I work on the trail, or hike it, most days. Even as I’m hiking I’m inspecting it. I know the rockiest places, I know where there are roots. I’m even familiar with individual stones. Call me obsessed, but in the best possible way. But yes, still obsessed.

By now I’m sure you know (if you’ve ever read this blog in recent years) that as the Trail Maintenance Chair I’ve been focused on “trail smoothing” or “tread renewal.” Many of our recent monthly volunteer workdays have been mostly focused on this (see this time-lapse video of rebuilding a section for a taste). There’s a reason for that. For many years we volunteer stewards (including me) did not believe in tackling what I now call “rock work.” That is, taking out or chipping down rocks in the trail. And it started to show — often dramatically so. Entire stretches of trail became difficult to navigate, even for the nimble.

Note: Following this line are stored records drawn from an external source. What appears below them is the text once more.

/-- Settles O8: inside a step the tick is the passing of 10 ns, then the latch and the events of the offset, of which there are none. -/
theorem quietTickAddsTen : Obligations.QuietTickAddsTen := by
  constructor
  · intro s x t hr ht hlate hstart hlatch hw hx hs hc
    obtain ⟨hruns, hcalm⟩ := s.ready_iff.1 hr
    obtain ⟨hoff, _⟩ := s.runs_iff.1 hruns
    have hadv : s.chip.advance (s.chip.alm.now + 10) = t := s.chip.advance_tick.trans ht.symm
    have htick : s.chip.tick x = t := by
      rw [← hadv] at hlate hstart
      rw [s.chip.tick_within_step x hlate hstart, hadv, t.latchDue_of_none hlatch, t.dueHere_of_ne x hw hx hs hc]
    have hstill : t.calm = true := by
      rw [ht]
      exact hcalm
    show s.onMgmt (fun c => (c.tick x).settle) = _
    rw [State.onMgmt_on s _ hoff, htick, t.settle_calm hstill]
  · intro s x hoff
    show s.onMgmt (fun c => (c.tick x).settle) = _
    exact State.onMgmt_on s _ hoff

/-! ## Phases of a step (R62, R65, R579) -/

theorem Chip.atMoment_due (s : Chip) (off : Nat) (f : Chip → Chip) (h : s.skipped off = false) : s.atMoment off f = f (s.toOffset off) := by
  simp [Chip.atMoment, h]

theorem Chip.atMoment_skipped (s : Chip) (off : Nat) (f : Chip → Chip) (h : s.skipped off = true) : s.atMoment off f = s := by
  simp [Chip.atMoment, h]

theorem Chip.planSwitch_of_late_none (s : Chip) (h : s.alm.late = none) : s.planSwitch = s := by
  unfold Chip.planSwitch
  rw [h]

theorem Chip.endOldStep_of_late_none (s : Chip) (l : List Nat) (h : s.alm.late = none) : s.endOldStep l = s := by
  simp [Chip.endOldStep, h]

/-- Without a plan adopted late, a window that is still to be opened later opens with the next step. -/
theorem Chip.nextStart_within_step (s : Chip) (hlate : s.alm.late = none) (hstart : s.atStart = false) : s.nextStart = s.stepTime (s.step + 1) := by
  unfold Chip.nextStart
  simp [hlate, hstart]

/-- The next step's first tick is its step's offset 0. -/
theorem Chip.step_offset_nextStart (s : Chip) (hlate : s.alm.late = none) (hc : 0 < s.plan.c) (hbase : s.rd64 Reg.ALM_BASE_TIME_LO ≤ s.alm.now)
    (hstart : s.atStart = false) : (s.advance s.nextStart).step = s.step + 1 ∧ (s.advance s.nextStart).offset = 0 := by
  have hstep := s.step_of_late_none hlate
  have hmax : max 1 s.plan.c = s.plan.c := by omega
  rw [hmax] at hstep
  have hlt : s.ticks < (s.ticks / s.plan.c + 1) * s.plan.c := Nat.lt_mul_of_div_lt (Nat.lt_succ_self _) hc
  have htime : s.nextStart = s.rd64 Reg.ALM_BASE_TIME_LO + 10 * ((s.ticks / s.plan.c + 1) * s.plan.c) := by
    rw [s.nextStart_within_step hlate hstart, Chip.stepTime, hstep, Nat.add_assoc, Nat.add_sub_cancel_left]
    ring
  have hnow : (s.advance s.nextStart).alm.now = s.rd64 Reg.ALM_BASE_TIME_LO + 10 * ((s.ticks / s.plan.c + 1) * s.plan.c + 0) + 0 := by
    show max s.alm.now s.nextStart = _
    rw [htime]
    unfold Chip.ticks at hlt ⊢
    omega
  obtain ⟨hnext, hoff⟩ := (s.advance s.nextStart).step_offset_of_now (n := s.ticks / s.plan.c + 1) hlate hc (by omega) hnow
  exact ⟨by rw [hnext, hstep, Nat.add_assoc]; rfl, hoff⟩

/-- A step that no plan adopted late begins opens its window on a locked device, with the proposals that lapse first. -/
theorem Chip.beginStep_of_late_none (s : Chip) (r : PowerReading) (t3 : List (Nat × Bytes)) {o a n t : Chip} (hlate : s.alm.late = none)
    (ho : o = ({ s with t3seen := t3.foldl (fun m (x : Nat × Bytes) => SMap.put m x.1 x.2) s.t3seen } : Chip).closeWindow)
    (ha : a = o.setAlm (fun y => { y with stepTaken := some o.step }))
    (hn : n = ((a.each a.shps.keys Chip.switchCal).capping r).takeBuckets.clearBinding.clearMerges.setXpt (fun x => { x with exchanged := [] }))
    (ht : t = n.freshTiles) : s.beginStep r t3 = if t.locked then t.lapseDue.openWindow else t := by
  subst ho ha hn ht
  unfold Chip.beginStep
  rw [s.planSwitch_of_late_none hlate]

/-- The hashes that are due are computed, or dropped while the index is disabled. -/
theorem Chip.computeHashes_eq_each (s : Chip) : s.computeHashes
    = s.each ((s.rtb.rtes.filter (fun x => x.2.hashDue && x.2.state.live)).map (·.1))
        (fun c i => if s.pfxOn then c.hashAndLook i else c.updRte i (fun r => { r with hashDue := false })) := by
  unfold Chip.computeHashes
  cases s.pfxOn <;> rfl

/-- Queued orders, journal moves and rebuilds are each tried, or held while the State Mover opens none. -/
theorem Chip.settleOpens_eq_each (s : Chip) {a b : Chip} (ha : a = s.endStaleOrders)
    (hb : b = a.each a.rebuildOrders (fun c _ => (c.cnt Reg.SMV_REBUILDS).raise Pg.SMV 4)) : s.settleOpens
    = (b.setSmv (fun m => { m with orders := [] })).each (b.smv.orders ++ b.journalOrders ++ a.rebuildOrders)
        (if b.smvOn && !b.quiet Pg.SMV then Chip.tryOrder else Chip.holdOrder) := by
  have hon : (b.setSmv (fun m => { m with orders := [] })).smvOn = b.smvOn := rfl
  have hquiet : (b.setSmv (fun m => { m with orders := [] })).quiet Pg.SMV = b.quiet Pg.SMV := rfl
  unfold Chip.settleOpens
  dsimp only
  rw [← ha, ← hb, hon, hquiet]
  exact (apply_ite (Chip.each _ _) _ _ _).symm

/-- Each generation partition of a whole gang keeps its own Bid, sends it to its peers, and sends its Offer. -/
theorem Chip.sendBids_eq (b : Chip) : b.sendBids = if b.schOn = false then b
    else b.each (below 8 b.inGang) (fun c p => if c.gangWhole p = false then c
      else
        let n := (c.bidCount p).1
        let ctx := (c.bidCount p).2
        let m := c.gangModel p
        let d := c.setSch (fun x => { x with bids := x.bids ++ [{ step := c.step + 1, dev := c.selfDev, part := p, dst := p, count := n, ctx := ctx, model := m }] })
        (d.each (d.gangPeers p) (fun f q => f.send 4 q.1 q.2 p
          (bidMsg p f.selfDev n (f.step + 1) ctx (f.gangModel p) ((c.gang p).findIdx (fun y => y == (c.selfDev, p)))))).sendOffer p n) := by
  unfold Chip.sendBids
  simp only [Bool.not_eq_true']

/-- At its cutoff the State Mover ends what is not prepared, and the Bids and Offers go out. -/
theorem Chip.cutoff_eq (a : Chip) {b : Chip} (hb : b = a.each (a.smv.srcs.filter (fun x => x.state.unprepared)) (fun c x => c.abortSrc x St.late true)) :
    a.cutoff = b.sendBids := by
  rw [hb]
  rfl

/-- Settles O10: each command is its phase's start at the moment it names, or nothing where that moment is skipped. -/
theorem phaseCommandsActAtTheirMoment : Obligations.PhaseCommandsActAtTheirMoment := by
  intro s hruns
  refine ⟨?_, s.chip.step_offset_nextStart, ?_, ?_, ?_, ?_, ?_, ?_, ?_, ?_, ?_⟩
  · intro x c o a n t hlate hc ho ha hn ht
    have hlate' : c.alm.late = none := by rw [hc]; exact hlate
    show execBoundaryWindow x s = _
    refine s.run_to hruns ?_
    rw [← hc, c.endOldStep_of_late_none _ hlate', Chip.boundary,
      Chip.beginStep_of_late_none (c.advance c.nextStart) x.reading x.t3 hlate' ho ha hn ht]
    rfl
  · intro seeds a b d e hdue ha hb hd he
    show execComputeStart seeds s = _
    refine s.run_to hruns ?_
    rw [Chip.atMoment_due _ _ _ hdue, ← e.computeHashes_eq_each, he, hd, hb, ha]
    rfl
  · intro l a b d hdue ha hb hd
    show execExchangeStart l s = _
    refine s.run_to hruns ?_
    rw [if_neg (by simp [hdue]), Chip.atMoment_due _ _ _ hdue, hd, hb, ha]
    rfl
  · intro a b hdue ha hb
    show execSettleStart s = _
    refine s.run_to hruns ?_
    rw [Chip.atMoment_due _ _ _ hdue, Chip.settleOpens_eq_each _ ha hb]
  · intro c hdue hc
    show execVoteDeadline s = _
    refine s.run_to hruns ?_
    rw [Chip.atMoment_due _ _ _ hdue, ← hc, Chip.voteDeadline]
  · intro a b hdue ha hb
    show execSmvCutoff s = _
    refine s.run_to hruns ?_
    rw [Chip.atMoment_due _ _ _ hdue, ← ha, a.cutoff_eq hb, b.sendBids_eq]
  · intro seeds hskip
    show execComputeStart seeds s = _
    exact s.run_to hruns (Chip.atMoment_skipped _ _ _ hskip)
  · intro l hskip
    show execExchangeStart l s = _
    exact s.run_to hruns (if_pos hskip)
  · intro hskip
    constructor
    · show execSettleStart s = _
      exact s.run_to hruns (Chip.atMoment_skipped _ _ _ hskip)
    · show execVoteDeadline s = _
      exact s.run_to hruns (Chip.atMoment_skipped _ _ _ hskip)
  · intro hskip
    show execSmvCutoff s = _
    exact s.run_to hruns (Chip.atMoment_skipped _ _ _ hskip)

/-! ## Plans (R46, R48, R579) -/

/-- Withdrawing and arming a plan write registers and raise errors: nothing comes to wait. -/
@[simp] theorem Chip.calm_armPlan (s : Chip) : s.armPlan.calm = s.calm := by
  unfold Chip.armPlan
  split
  · rfl
  · split <;> simp

@[simp] theorem Chip.calm_withdrawPlan (s : Chip) : s.withdrawPlan.calm = s.calm := by
  unfold Chip.withdrawPlan
  split
  · rfl
  · simp

/-- An accepted write of a command that leaves nothing waiting is that command, with nothing waiting before. -/
theorem State.run_write_calm (s : State) (acc : Access) (pg off val : Nat) {run : Chip → Chip} (hr : s.ready = true)
    (hacc : s.chip.accepts acc pg false [] = true) (hcalm : (run s.chip).calm = s.chip.calm) :
    s.run (fun c => c.write acc pg off val false [] run) = .next { s with chip := run s.chip } :=
  s.run_calm hr (s.chip.write_accepted acc pg off val false [] run hacc) hcalm

/-- What offset X would have ended ends first where a plan adopted late switches at or before it. -/
theorem Chip.endOldStep_of_late (s : Chip) {l : LatePlan} (unfinished : List Nat) (h : s.alm.late = some l) :
    s.endOldStep unfinished = if l.moment ≤ s.atOffset s.plan.x then s.exchangeStart unfinished else s := by
  simp [Chip.endOldStep, Chip.skipped, h]

theorem Chip.planSwitch_of_late (s : Chip) {l : LatePlan} (h : s.alm.late = some l) :
    s.planSwitch = ((s.advance l.moment).setAlm (fun a => { a with late := none })).takePlan l.plan l.baseTime l.baseStep := by
  unfold Chip.planSwitch
  rw [h]

/-- Settles O11: an accepted write is its command; a late plan switches after what offset X would have ended, where its moment comes first. -/
theorem plansAreArmedWithdrawnAndSwitched : Obligations.PlansAreArmedWithdrawnAndSwitched := by
  constructor
  · intro s acc hr hacc
    constructor
    · show execPlanArm acc s = _
      exact s.run_write_calm acc Pg.ALM _ 1 hr hacc s.chip.calm_armPlan
    · show execPlanWithdraw acc s = _
      exact s.run_write_calm acc Pg.ALM _ 0 hr hacc s.chip.calm_withdrawPlan
  · intro s hruns
    constructor
    · intro hlate
      show execPlanSwitch s = _
      refine s.run_to hruns ?_
      rw [s.chip.endOldStep_of_late_none [] hlate, s.chip.planSwitch_of_late_none hlate]
    · intro l c d hlate hc hlate' hd
      show execPlanSwitch s = _
      refine s.run_to hruns ?_
      rw [s.chip.endOldStep_of_late [] hlate, ← hc, c.planSwitch_of_late hlate', ← hd, Chip.takePlan]

/-! ## The ALM_SYNC input (R59–R61, R69) -/

/-- A difference limited to 16 bits, as ALM_SYNC_STAT.DIFF shows it. -/
theorem limit_eq_max_min (d : Int) : (if d < -32767 then -32767 else if 32767 < d then 32767 else d) = max (-32767) (min 32767 d) := by
  split
  · omega
  · split <;> omega

/-- While the input is disabled, an edge shows that it is present. -/
theorem Chip.syncEdge_disabled (s : Chip) (own : Nat) (h : s.rf F.ALM_SYNC_CFG_EN = 0) : s.syncEdge own = s.wf F.ALM_SYNC_STAT_PRESENT 1 := by
  have hen : (s.wf F.ALM_SYNC_STAT_PRESENT 1).rf F.ALM_SYNC_CFG_EN = 0 := by
    rw [s.rf_wf_reg _ _ _ (by decide), h]
  unfold Chip.syncEdge
  simp only [hen, if_pos]

/-- An edge at an enabled input of a device whose time is valid: bad without a time written for it, or too far from it. -/
theorem Chip.syncEdge_valid (s c : Chip) (own : Nat) {diff : Int} (hc : c = s.wf F.ALM_SYNC_STAT_PRESENT 1) (hen : c.rf F.ALM_SYNC_CFG_EN = 1)
    (hvalid : c.alm.valid = true) (hdiff : diff = (c.rd64 Reg.ALM_SYNC_TOD_LO * 1000000000 + c.rf F.ALM_SYNC_CFG_DELAY : Nat) - (own : Int)) :
    s.syncEdge own = if c.rf F.ALM_SYNC_STAT_TOD_PENDING ≠ 1 then (c.wf F.ALM_SYNC_STAT_TOD_PENDING 0).badEdge
      else
        let d := (c.wf F.ALM_SYNC_STAT_TOD_PENDING 0).wf F.ALM_SYNC_STAT_DIFF (ofSigned 16 (max (-32767) (min 32767 diff)))
        if 1000 < diff.natAbs then d.badEdge else d.goodEdge diff := by
  have hoff : ¬ c.rf F.ALM_SYNC_CFG_EN = 0 := by omega
  unfold Chip.syncEdge
  dsimp only
  rw [← hc, if_neg hoff, ← hdiff, limit_eq_max_min]
  by_cases hpend : c.rf F.ALM_SYNC_STAT_TOD_PENDING = 1
  · simp [hpend, hvalid]
  · simp [hpend]

/-- Settles O12, by the cases of an edge: input disabled, or enabled with a valid almanac. -/
theorem syncInputEdges : Obligations.SyncInputEdges := by
  intro s hr
  have hruns : s.runs = true := (s.ready_iff.1 hr).1
  refine ⟨?_, ?_, ?_, ?_, ?_⟩
  · intro acc value hacc
    show execAlmSyncTod acc value s = _
    exact s.run_write_calm acc Pg.ALM _ _ hr hacc (by simp)
  · intro own hen
    show execAlmSyncEdge own s = _
    exact s.run_to hruns (s.chip.syncEdge_disabled own hen)
  · intro own c diff hc hen hvalid hdiff
    show execAlmSyncEdge own s = _
    exact s.run_to hruns (s.chip.syncEdge_valid c own hc hen hvalid hdiff)
  · show execAlmSyncEdgeMissed s = _
    exact s.run_to hruns rfl
  · show execHoldoverTimeout s = _
    refine s.run_to hruns ?_
    simp only [Bool.and_eq_true, decide_eq_true_eq]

Eventually, as I learned more about trail work from volunteering at Sugarloaf Ridge State Park under the tutelage of the legendary Tim Mayer, I started to experiment with getting more serious about how we dealt with rocks in the trail. I started to use the rock bar that we had in our tool shed for levering out rocks in the trail (see pic). I had the stewards buy another one.

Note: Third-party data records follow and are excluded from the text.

-- ==== Sys2Proof/Machine/SystemCalls.lean ====
section
/-! DEFINITION. The host's part of a system call (R260, R272 to R278): the call numbers, the register convention, what
memory the host may write (R274, D22, log 26), what the described calls answer (R276, log 27), and the return. -/

namespace Sys2Proof.Machine

/-- The system calls that have a name: the thirty of Table 8.5 in its order (R275) and the six of Table 8.6
(R276). Parameters of the six: SYS_NATCMD and SYS_VISCMD have the address of a command string in R1; SYS_FILES the
address of a pointer variable in R1; SYS_LIBOPEN the address of a file name in R1 and a mode in R2; SYS_LIBCALL a
handle in R1, the address of a name in R2 and the address of a structure in R3; those of SYS_LIBCLOSE are lost. -/
inductive SystemCall where
  | exit | sigaction | uname | time | getenv | sysconf | opendir | readdir | closedir | chdir
  | getcwd | open | creat | mkdir | rmdir | rename | stat | fstat | chmod | access
  | fchmod | utime | ftruncate | fpathconf | read | write | fsync | lseek | close | pathconf
  | libopen | libclose | libcall | natcmd | viscmd | files
  deriving DecidableEq, Repr

/-- The number of a system call, which goes in R0 (R273, R275, R276). -/
def SystemCall.number : SystemCall → Word
  | .exit => 0x00#32 | .sigaction => 0x01#32 | .uname => 0x02#32 | .time => 0x03#32 | .getenv => 0x04#32
  | .sysconf => 0x05#32 | .opendir => 0x06#32 | .readdir => 0x07#32 | .closedir => 0x08#32 | .chdir => 0x09#32
  | .getcwd => 0x0A#32 | .open => 0x0B#32 | .creat => 0x0C#32 | .mkdir => 0x0D#32 | .rmdir => 0x0E#32
  | .rename => 0x0F#32 | .stat => 0x10#32 | .fstat => 0x11#32 | .chmod => 0x12#32 | .access => 0x13#32
  | .fchmod => 0x14#32 | .utime => 0x15#32 | .ftruncate => 0x16#32 | .fpathconf => 0x17#32 | .read => 0x18#32
  | .write => 0x19#32 | .fsync => 0x1A#32 | .lseek => 0x1B#32 | .close => 0x1C#32 | .pathconf => 0x1D#32
  | .libopen => 0x80#32 | .libclose => 0x81#32 | .libcall => 0x82#32 | .natcmd => 0x83#32 | .viscmd => 0x84#32
  | .files => 0x85#32

/-- STDIN, STDOUT and STDERR, which "are always accessible, i.e they can never be closed" (R40, R277). -/
def standardFds : List Nat := [0, 1, 2]

/-- A list of descriptors with the standard ones always in it (R277). -/
def withStandardFds (fds : List Nat) : List Nat := standardFds ++ fds.filter fun d => !standardFds.contains d

/-- EACCES, the one error code that SYS_FILES and SYS_LIBCALL return (R276); its value is the oracle's (log 27). -/
def SyscallOracle.eacces (o : SyscallOracle) : Word := BitVec.ofNat 32 (o.eaccesLessOne.val + 1)

/-- The number that bytes denote, most significant first (R51). -/
def bigEndian (bytes : List Byte) : Nat := bytes.foldl (fun acc b => acc * 256 + b.toNat) 0

/-- How many bytes a TLV record has in memory: its type field, its length field and its value (R276 d). -/
def TlvRecord.size (t : TlvRecord) (o : SyscallOracle) : Nat := o.tlvTypeBytes + o.tlvLengthBytes + t.value.length

namespace State

/-- The call number: R0 (R273). -/
def callNumber (s : State) : Word := s.readReg (.r 0)

/-- The `n`-th parameter of a system call, from 1 on: the register of that number (R273). -/
def callParameter (s : State) (n : Fin 12) : Word := s.readReg (.r n)

/-- The call in progress is this one. -/
def calls (s : State) (c : SystemCall) : Bool := decide (s.callNumber = c.number)

/-- SYS_LIBCALL's structure at R3, two 32-bit big-endian fields: `nr`, the number of parameters, and `params`, the
address of the array of records (R276 d). -/
def libcallBlock (s : State) : Word × Word := (s.load32 (s.callParameter 3), s.load32 (s.callParameter 3 + 4#32))

/-- The TLV record at an address: type, length and value one after the other, big-endian, all of it valid memory, of a
known type and with a length that the type may have (R276 d, log 27). -/
def tlvAt (s : State) (o : SyscallOracle) (a : Word) : Option TlvRecord :=
  let lengthAt := a + BitVec.ofNat 32 o.tlvTypeBytes
  let valueAt := lengthAt + BitVec.ofNat 32 o.tlvLengthBytes
  let length := bigEndian (s.bytesFrom lengthAt o.tlvLengthBytes)
  match o.tlvKind (bigEndian (s.bytesFrom a o.tlvTypeBytes)) with
  | none => none
  | some kind =>
    if kind.lengths.contains length &&
        everyByte s.valid a (o.tlvTypeBytes + o.tlvLengthBytes + length) then
      some { kind := kind, value := s.bytesFrom valueAt length }
    else none

/-- The records from an address on, at most `count`: "Array of data in TLV format", each right behind the one before,
up to one that is not as R276 (d) describes. -/
def tlvRecords (s : State) (o : SyscallOracle) (a : Word) : (count : Nat) → List TlvRecord
  | 0 => []
  | count + 1 =>
    match s.tlvAt o a with
    | none => []
    | some t => t :: tlvRecords s o (a + BitVec.ofNat 32 (t.size o)) count

/-- SYS_LIBCALL's parameters: the records that `params` leads to (R276 d). -/
def libcallRecords (s : State) (o : SyscallOracle) : List TlvRecord :=
  s.tlvRecords o s.libcallBlock.2 s.libcallBlock.1.toNat

/-- SYS_LIBCALL is given what R276 (d) describes: the handle of an opened library, a name, a structure in valid
memory, and as many records as it says, `nr` being an `int`. -/
def libcallDescribed (s : State) (o : SyscallOracle) : Bool :=
  s.host.libs.contains (s.callParameter 1).toNat && s.isString (s.callParameter 2) &&
    everyByte s.valid (s.callParameter 3) 8 && !s.libcallBlock.1.msb &&
    decide ((s.libcallRecords o).length = s.libcallBlock.1.toNat)

/-- How many bytes SYS_LIBCALL's array of records has (log 26). -/
def libcallArraySize (s : State) (o : SyscallOracle) : Nat :=
  if s.libcallDescribed o then ((s.libcallRecords o).map fun t => t.size o).sum else o.pointerExtent s s.libcallBlock.2

/-- The pointers among SYS_LIBCALL's parameters: the values of its DATA_POINTER records (R276 d). -/
def libcallPointers (s : State) (o : SyscallOracle) : List Word :=
  ((s.libcallRecords o).filter fun t => decide (t.kind = .pointer)).map fun t => BitVec.ofNat 32 (bigEndian t.value)

/-- The regions that a call's parameters designate for the host to write, each an address and a number of bytes (R274,
D22, log 26): SYS_FILES the pointer variable at R1, and the place of the names that it shall lead to; SYS_NATCMD,
SYS_VISCMD and SYS_LIBOPEN, whose parameters are `const` strings and a mode, none; SYS_LIBCALL the name at R2, the
structure at R3, its array of records, and what the pointers among them lead to; any other call buffers whose
addresses stand in its parameters. -/
def designated (s : State) (o : SyscallOracle) : List (Word × Nat) :=
  if s.calls .files then (s.callParameter 1, 4) :: o.filesStorage s
  else if s.calls .natcmd || s.calls .viscmd || s.calls .libopen then []
  else if s.calls .libcall then
    (s.callParameter 2, s.stringSize s.validSize (s.callParameter 2)) :: (s.callParameter 3, 8) ::
      (s.libcallBlock.2, s.libcallArraySize o) :: (s.libcallPointers o).map fun p => (p, o.pointerExtent s p)
  else (o.buffers s).map fun b => (s.callParameter b.1.succ, b.2)

/-- The address lies in memory that the host supplied, which it may reuse "at a later SYSCALL" (R343). -/
def inHostMemory (s : State) (a : Word) : Bool :=
  s.regions.any fun g => decide (g.segment = .host) && g.covers a

/-- What the host may write while it serves a call, in the state after the push: writable memory outside the return
slot that the call designates or the host supplied (R274, R343, log 26). -/
def hostMayWrite (s : State) (o : SyscallOracle) (a : Word) : Bool :=
  s.writable a && !inRange s.sp 4 a && (s.inHostMemory a || (s.designated o).any fun d => inRange d.1 d.2 a)

/-- SYS_FILES is given a pointer variable that the host may write (R276 c). -/
def filesDescribed (s : State) (o : SyscallOracle) : Bool := everyByte (s.hostMayWrite o) (s.callParameter 1) 4

/-- The uid of the process permits the call (R276, log 27). -/
def permitted (s : State) (o : SyscallOracle) : Bool := o.uidPermits s.callNumber s.host.uid s.draws

/-- The descriptors open after a call: as the oracle says, the standard ones always (R277). -/
def fdsAfter (reply : SyscallReply) : List Nat := withStandardFds reply.host.openFds

/-- Memory as a SYS_FILES that succeeds leaves it: what the host writes, and the pointer in the variable at R1
(R276 c, C24). -/
def filesMem (s : State) (o : SyscallOracle) : Memory :=
  Memory.storeCells s.mem (s.hostMayWrite o)
    ((o.reply s).writes ++ Memory.cellsOf (s.callParameter 1) (o.reply s).files)

/-- SYS_FILES succeeds: the uid permits it, and the pointer leads to an array of names, one for each open descriptor
(R276 c, log 27). -/
def filesSucceeds (s : State) (o : SyscallOracle) : Bool :=
  s.permitted o && (s.withMem (s.filesMem o)).stringArray (o.reply s).files (fdsAfter (o.reply s)).length

/-- R0 after a call that returns (R273, R276, 90_conflicts.md C24, C25): 0 or EACCES for SYS_FILES and SYS_LIBCALL with
parameters as R276 describes, else the oracle's value, which for SYS_LIBOPEN is the handle. -/
def callResult (s : State) (o : SyscallOracle) : Word :=
  if s.calls .files && s.filesDescribed o then (if s.filesSucceeds o then 0#32 else o.eacces)
  else if s.calls .libcall && s.libcallDescribed o then (if s.permitted o then 0#32 else o.eacces)
  else (o.reply s).r[0]

/-- The registers R0 to R11 after a call that returns, under SYSCALL_PRESERVES (R260). -/
def callRegisters (s : State) (o : SyscallOracle) (preserves : Config.SyscallPreserves := Params.syscallPreserves) :
    Vector Word 12 :=
  (Vector.ofFn fun n => if preserves.r n then s.r[n] else (o.reply s).r[n]).set 0 (s.callResult o)

/-- The registers FP0 to FP15 after a call that returns, under SYSCALL_PRESERVES (R260). -/
def callFloats (s : State) (o : SyscallOracle) (preserves : Config.SyscallPreserves := Params.syscallPreserves) :
    Vector Double 16 :=
  Vector.ofFn fun n => if preserves.f n then s.f[n] else (o.reply s).f[n]

/-- Memory after a call that returns: what the host writes where it may (R274), and the pointer of a SYS_FILES that
succeeds. -/
def callMem (s : State) (o : SyscallOracle) : Memory :=
  if s.calls .files && s.filesDescribed o && s.filesSucceeds o then s.filesMem o
  else Memory.storeCells s.mem (s.hostMayWrite o) (o.reply s).writes

/-- The host-side state after a call: as the oracle says, but the standard descriptors stay open (R277); a library that
SYS_LIBOPEN opened is among the libraries under the handle in R0 (R276 e, C25); and the vectors stay unless HANDLERS
is modelled and the call is SYS_SIGACTION, "the only visible means" to set them (R275, R312, log 7). -/
def hostAfter (s : State) (reply : SyscallReply) (handlers : Handlers := Params.handlers) : HostState :=
  { reply.host with
    openFds := fdsAfter reply
    libs := if s.calls .libopen && reply.opened then reply.r[0].toNat :: reply.host.libs else reply.host.libs
    vectors :=
      match handlers with
      | .terminal => s.host.vectors
      | .modelled _ => if s.calls .sigaction then reply.host.vectors else s.host.vectors }

/-- The host serves a call that returns, in the state after the push: registers, host-side state and the bytes it may
write as above; SP, FP, CCR, PC, the map and every other byte as they were (R260, R273, R274, log 9). -/
def hostService (s : State) (p : Parameters := Params.defaults) : State :=
  { s with
    r := s.callRegisters p.syscallOracle p.syscallPreserves
    f := s.callFloats p.syscallOracle p.syscallPreserves
    mem := s.callMem p.syscallOracle
    host := s.hostAfter (p.syscallOracle.reply s) p.handlers
    draws := s.draws + 1 }

/-- The host returns from a system call as RETS #0 would: it pops the return address (R260, R314). The slot is the
one the instruction has just written, so the pop cannot fault (R320). -/
def hostReturn (s : State) : State := (s.withPc s.top).drop 4

end State

end Sys2Proof.Machine
end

Then I went out on a limb, and spent several hundred dollars on a cordless rock chisel to experiment with it. I even videoed my first real use of it, where I declared it “a game changer.” Nothing that has happened since has changed my mind. Instead, I can’t believe we haven’t been doing this kind of thing for years. Given the evidence, I was reimbursed by the trail stewards for the purchase and we’ve been using it ever since.

Starting tomorrow, I will be taking this campaign of trail smoothing on to the Montini Preserve, which is showing some serious signs of trail wear that has exposed stretches of really rocky terrain that need to be fixed.

I’ve determined that there is a hierarchy of desires in rock mitigation which essentially goes like this:

  1. Remove the rock entirely.
  2. If you can’t remove it entirely, break it up to remove the parts of it that impinge on the trail surface.
  3. If you can’t do the above, chip it down to the level of the trail or below.

Recently, in attempting to do number 1 above, we found a truly large rock that in trying to remove we had made into a greater problem. We couldn’t “put it back” and we couldn’t break it up or even chip it down (it was too hard), which left only removing it entirely. But it was somewhere around a quarter ton. That’s when I decided we had to get really serious, so I returned home, got 150′ of static rope, a handful of caribiners, three pulleys and some webbing. This is the gear I take on river trips to pull a boat off a rock if I need to. That day it served a very different purpose.

With that gear and a nearby tree, I was able to establish an anchor and a z-rig pulley system that provided us with a 5:1 mechanical advantage, thereby allowing us to pull that huge rock out of the hole and off to the side of the trail (see pic).

After we filled in the big hole with rocks and gravel, and layered on the top layer and packed it down, you would never have known that anything at all had been there. And as we left, and some hikers came up the trail toward that spot I realized that they, and all hikers thereafter, would never know that a rock had ever been there, sticking up in the tread ready to trip a hiker or a runner. And that’s just fine with me.